§ **Your task**
Repeat the listing below word for word, stopping after the line that contains "(Instr.escape 0x11#8).wellFormed = false".

____

-- ==== Sys2Proof/Tests/Slice0.lean ====
section
/-! SUPPORT. The model's own tests. Decoding: words written out from the encodings of spec/opcode_table.json and
30_encoding.md. Machine: vectors of 95_test_vectors.md, one step each. Last, for every statement with hypotheses, the
witnesses: concrete states and operands that meet all of them together. -/

namespace Sys2Proof.Tests

open Sys2Proof Sys2Proof.Machine

-- One theorem after the other: many kernel evaluations at once take more threads than the checks allow.
set_option Elab.async false

/-! ## Well-formedness -/

/-- The one check: the bare escape byte is no instruction (30_encoding.md R103). -/
theorem test_wellFormed_refuses_the_escape :
    (Instr.escape 0x11#8).wellFormed = false ∧ (Instr.rlc_B).wellFormed = true := by decide

/-! ## Decoding -/

/-- The bytes decode to the instruction, and none is left. -/
def decodesTo (p : List Byte × Instr) : Bool :=
  match decode p.1 with
  | .ok (i, []) => i == p.2
  | _ => false

/-- `01 ddd sss` and the other fields, written as bits of one byte (30_encoding.md R101). -/
def bits (x y z : Nat) : Byte := BitVec.ofNat 8 (64 * x + 8 * y + z)

/-- The rows of the opcode table with x = 0, part 1 of 2. -/
theorem test_decode_row0_0 : [
  ([0b00_000_000#8], .nop), ([0b00_000_001#8, 0x34#8, 0x12#8], .ld_BC_nn 0x1234#16), ([0b00_000_010#8], .ld_mBC_A),
  ([0b00_000_011#8], .inc_BC), ([0b00_000_100#8], .inc_B), ([0b00_000_101#8], .dec_B),
  ([0b00_000_110#8, 0xA5#8], .ld_B_n 0xA5#8), ([0b00_000_111#8], .rlca),
  ([0b00_001_000#8, 0x34#8, 0x12#8], .ld_mnn_SP 0x1234#16), ([0b00_001_001#8], .add_HL_BC),
  ([0b00_001_010#8], .ld_A_mBC), ([0b00_001_011#8], .dec_BC), ([0b00_001_100#8], .inc_C), ([0b00_001_101#8], .dec_C),
  ([0b00_001_110#8, 0xA5#8], .ld_C_n 0xA5#8), ([0b00_001_111#8], .rrca), ([0b00_010_000#8], .stop),
  ([0b00_010_001#8, 0x34#8, 0x12#8], .ld_DE_nn 0x1234#16), ([0b00_010_010#8], .ld_mDE_A),
  ([0b00_010_011#8], .inc_DE), ([0b00_010_100#8], .inc_D), ([0b00_010_101#8], .dec_D),
  ([0b00_010_110#8, 0xA5#8], .ld_D_n 0xA5#8), ([0b00_010_111#8], .rla), ([0b00_011_000#8, 0xA5#8], .jr_e 0xA5#8),
  ([0b00_011_001#8], .add_HL_DE), ([0b00_011_010#8], .ld_A_mDE), ([0b00_011_011#8], .dec_DE),
  ([0b00_011_100#8], .inc_E), ([0b00_011_101#8], .dec_E), ([0b00_011_110#8, 0xA5#8], .ld_E_n 0xA5#8),
  ([0b00_011_111#8], .rra)].all decodesTo = true := by decide +kernel

/-- The rows of the opcode table with x = 0, part 2 of 2. -/
theorem test_decode_row0_1 : [
  ([0b00_100_000#8, 0xA5#8], .jr_NZ_e 0xA5#8), ([0b00_100_001#8, 0x34#8, 0x12#8], .ld_HL_nn 0x1234#16),
  ([0b00_100_010#8], .ld_mHLi_A), ([0b00_100_011#8], .inc_HL), ([0b00_100_100#8], .inc_H),
  ([0b00_100_101#8], .dec_H), ([0b00_100_110#8, 0xA5#8], .ld_H_n 0xA5#8), ([0b00_100_111#8], .daa),
  ([0b00_101_000#8, 0xA5#8], .jr_Z_e 0xA5#8), ([0b00_101_001#8], .add_HL_HL), ([0b00_101_010#8], .ld_A_mHLi),
  ([0b00_101_011#8], .dec_HL), ([0b00_101_100#8], .inc_L), ([0b00_101_101#8], .dec_L),
  ([0b00_101_110#8, 0xA5#8], .ld_L_n 0xA5#8), ([0b00_101_111#8], .cpl), ([0b00_110_000#8, 0xA5#8], .jr_NC_e 0xA5#8),
  ([0b00_110_001#8, 0x34#8, 0x12#8], .ld_SP_nn 0x1234#16), ([0b00_110_010#8], .ld_mHLd_A),
  ([0b00_110_011#8], .inc_SP), ([0b00_110_100#8], .inc_mHL), ([0b00_110_101#8], .dec_mHL),
  ([0b00_110_110#8, 0xA5#8], .ld_mHL_n 0xA5#8), ([0b00_110_111#8], .scf), ([0b00_111_000#8, 0xA5#8], .jr_C_e 0xA5#8),
  ([0b00_111_001#8], .add_HL_SP), ([0b00_111_010#8], .ld_A_mHLd), ([0b00_111_011#8], .dec_SP),
  ([0b00_111_100#8], .inc_A), ([0b00_111_101#8], .dec_A), ([0b00_111_110#8, 0xA5#8], .ld_A_n 0xA5#8),
  ([0b00_111_111#8], .ccf)].all decodesTo = true := by decide +kernel

/-- The rows of the opcode table with x = 1, part 1 of 2. -/
theorem test_decode_row1_0 : [
  ([0b01_000_000#8], .ld_B_B), ([0b01_000_001#8], .ld_B_C), ([0b01_000_010#8], .ld_B_D), ([0b01_000_011#8], .ld_B_E),
  ([0b01_000_100#8], .ld_B_H), ([0b01_000_101#8], .ld_B_L), ([0b01_000_110#8], .ld_B_mHL),
  ([0b01_000_111#8], .ld_B_A), ([0b01_001_000#8], .ld_C_B), ([0b01_001_001#8], .ld_C_C), ([0b01_001_010#8], .ld_C_D),
  ([0b01_001_011#8], .ld_C_E), ([0b01_001_100#8], .ld_C_H), ([0b01_001_101#8], .ld_C_L),
  ([0b01_001_110#8], .ld_C_mHL), ([0b01_001_111#8], .ld_C_A), ([0b01_010_000#8], .ld_D_B),
  ([0b01_010_001#8], .ld_D_C), ([0b01_010_010#8], .ld_D_D), ([0b01_010_011#8], .ld_D_E), ([0b01_010_100#8], .ld_D_H),
  ([0b01_010_101#8], .ld_D_L), ([0b01_010_110#8], .ld_D_mHL), ([0b01_010_111#8], .ld_D_A),
  ([0b01_011_000#8], .ld_E_B), ([0b01_011_001#8], .ld_E_C), ([0b01_011_010#8], .ld_E_D), ([0b01_011_011#8], .ld_E_E),
  ([0b01_011_100#8], .ld_E_H), ([0b01_011_101#8], .ld_E_L), ([0b01_011_110#8], .ld_E_mHL), ([0b01_011_111#8], .ld_E_A)].all decodesTo = true :=
  by decide +kernel
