-- ==== Sys2Proof/Machine/LaneFloat.lean ====
section
/-!
DEFINITION. The V-format FP32 and BF16 lane operations, their 16-bit forms, and the X-format float unary family (07_lane_and_scalar_instructions.md R138 to R143).
-/
namespace Sys2Proof.Machine

/-- a ≤ b, false for a NaN. -/
def leVal (a b : FVal) : Bool := ltVal a b || eqVal a b

/-- `fadd` (Table Lane 1). -/
def execFadd (f : VForm) (s : State) : Out :=
  vOp .fp32 false (fun env a b _ => f32Add env a b) f s

/-- `fsub` (Table Lane 1). -/
def execFsub (f : VForm) (s : State) : Out :=
  vOp .fp32 false (fun env a b _ => f32Sub env a b) f s

/-- `fmul` (Table Lane 1). -/
def execFmul (f : VForm) (s : State) : Out :=
  vOp .fp32 false (fun env a b _ => f32Mul env a b) f s

/-- `ffma` (Table Lane 1). -/
def execFfma (f : VForm) (s : State) : Out :=
  vOp .fp32 true (fun env a b d => f32Fma env a b d) f s

/-- `fmin` (Table Lane 1). -/
def execFmin (f : VForm) (s : State) : Out :=
  vOp .fp32 false (fun env a b _ => f32Pick false env a b) f s

/-- `fmax` (Table Lane 1). -/
def execFmax (f : VForm) (s : State) : Out :=
  vOp .fp32 false (fun env a b _ => f32Pick true env a b) f s

/-- `fseteq` (Table Lane 1). -/
def execFseteq (f : VForm) (s : State) : Out :=
  vOp .fp32 false (fun env a b _ => f32Cmp eqVal env a b) f s

/-- `fsetlt` (Table Lane 1). -/
def execFsetlt (f : VForm) (s : State) : Out :=
  vOp .fp32 false (fun env a b _ => f32Cmp ltVal env a b) f s

/-- `fsetle` (Table Lane 1). -/
def execFsetle (f : VForm) (s : State) : Out :=
  vOp .fp32 false (fun env a b _ => f32Cmp leVal env a b) f s

/-- `hadd2` (Table Lane 1). -/
def execHadd2 (f : VForm) (s : State) : Out :=
  vOp .bf16 false (fun env a b _ => bfAdd2 env.rnd a b) f s

/-- `hmul2` (Table Lane 1). -/
def execHmul2 (f : VForm) (s : State) : Out :=
  vOp .bf16 false (fun env a b _ => bfMul2 env.rnd a b) f s

/-- `hfma2` (Table Lane 1). -/
def execHfma2 (f : VForm) (s : State) : Out :=
  vOp .bf16 true (fun env a b d => bfFma2 env.rnd a b d) f s

/-- 16-bit `fadd`: that of its 32-bit equivalent (R76). -/
def execFadd16 (f : ShortForm) (s : State) : Out :=
  vOp .fp32 false (fun env a b _ => f32Add env a b) (shortV f) s

/-- 16-bit `fmul`: that of its 32-bit equivalent (R76). -/
def execFmul16 (f : ShortForm) (s : State) : Out :=
  vOp .fp32 false (fun env a b _ => f32Mul env a b) (shortV f) s

/-- 16-bit `fmin`: that of its 32-bit equivalent (R76). -/
def execFmin16 (f : ShortForm) (s : State) : Out :=
  vOp .fp32 false (fun env a b _ => f32Pick false env a b) (shortV f) s

/-- 16-bit `fmax`: that of its 32-bit equivalent (R76). -/
def execFmax16 (f : ShortForm) (s : State) : Out :=
  vOp .fp32 false (fun env a b _ => f32Pick true env a b) (shortV f) s

/-- 16-bit `hadd2`: that of its 32-bit equivalent (R76). -/
def execHadd216 (f : ShortForm) (s : State) : Out :=
  vOp .bf16 false (fun env a b _ => bfAdd2 env.rnd a b) (shortV f) s

/-- 16-bit `hmul2`: that of its 32-bit equivalent (R76). -/
def execHmul216 (f : ShortForm) (s : State) : Out :=
  vOp .bf16 false (fun env a b _ => bfMul2 env.rnd a b) (shortV f) s

/-- `fneg` (Table Lane 3). -/
def execFneg (f : XForm) (s : State) : Out :=
  xOp .fp32 false f.sp f.n f.d f.a (fun env a _ => f32Neg env a) s

/-- `fabs` (Table Lane 3). -/
def execFabs (f : XForm) (s : State) : Out :=
  xOp .fp32 false f.sp f.n f.d f.a (fun env a _ => f32Abs env a) s

/-- `fsqrt` (Table Lane 3). -/
def execFsqrt (f : XForm) (s : State) : Out :=
  xOp .fp32 false f.sp f.n f.d f.a (fun env a _ => f32Sqrt env a) s

/-- `frsq` (Table Lane 3). -/
def execFrsq (f : XForm) (s : State) : Out :=
  xOp .fp32 false f.sp f.n f.d f.a (fun env a _ => f32Rsqrt env a) s

/-- `frcp` (Table Lane 3). -/
def execFrcp (f : XForm) (s : State) : Out :=
  xOp .fp32 false f.sp f.n f.d f.a (fun env a _ => f32Recip env a) s

/-- `fexp2` (Table Lane 3). -/
def execFexp2 (f : XForm) (s : State) : Out :=
  xOp .fp32 false f.sp f.n f.d f.a (fun env a _ => f32Exp2 env a) s

/-- `flog2` (Table Lane 3). -/
def execFlog2 (f : XForm) (s : State) : Out :=
  xOp .fp32 false f.sp f.n f.d f.a (fun env a _ => f32Log2 env a) s

/-- `fsin` (Table Lane 3). -/
def execFsin (f : XForm) (s : State) : Out :=
  xOp .fp32 false f.sp f.n f.d f.a (fun env a _ => f32Sin env a) s

/-- `fcos` (Table Lane 3). -/
def execFcos (f : XForm) (s : State) : Out :=
  xOp .fp32 false f.sp f.n f.d f.a (fun env a _ => f32Cos env a) s

/-- `ffloor` (Table Lane 3). -/
def execFfloor (f : XForm) (s : State) : Out :=
  xOp .fp32 false f.sp f.n f.d f.a (fun env a _ => f32Round .rd false env a) s

/-- `fceil` (Table Lane 3). -/
def execFceil (f : XForm) (s : State) : Out :=
  xOp .fp32 false f.sp f.n f.d f.a (fun env a _ => f32Round .ru false env a) s

/-- `ftrunc` (Table Lane 3). -/
def execFtrunc (f : XForm) (s : State) : Out :=
  xOp .fp32 false f.sp f.n f.d f.a (fun env a _ => f32Round .rz false env a) s

/-- `frint` (Table Lane 3). -/
def execFrint (f : XForm) (s : State) : Out :=
  xOp .fp32 false f.sp f.n f.d f.a (fun env a _ => f32Round env.rnd true env a) s

end Sys2Proof.Machine
end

____

§ **Task answer**
-- ==== Sys2Proof/Tests/Slice0.lean ====
section
/-! SUPPORT. The model's own tests. Decoding: words written out from the encodings of spec/opcode_table.json and
30_encoding.md. Machine: vectors of 95_test_vectors.md, one step each. Last, for every statement with hypotheses, the
witnesses: concrete states and operands that meet all of them together. -/

namespace Sys2Proof.Tests

open Sys2Proof Sys2Proof.Machine

-- One theorem after the other: many kernel evaluations at once take more threads than the checks allow.
set_option Elab.async false

/-! ## Well-formedness -/

/-- The one check: the bare escape byte is no instruction (30_encoding.md R103). -/
theorem test_wellFormed_refuses_the_escape :
    (Instr.escape 0x11#8).wellFormed = false ∧ (Instr.rlc_B).wellFormed = true := by decide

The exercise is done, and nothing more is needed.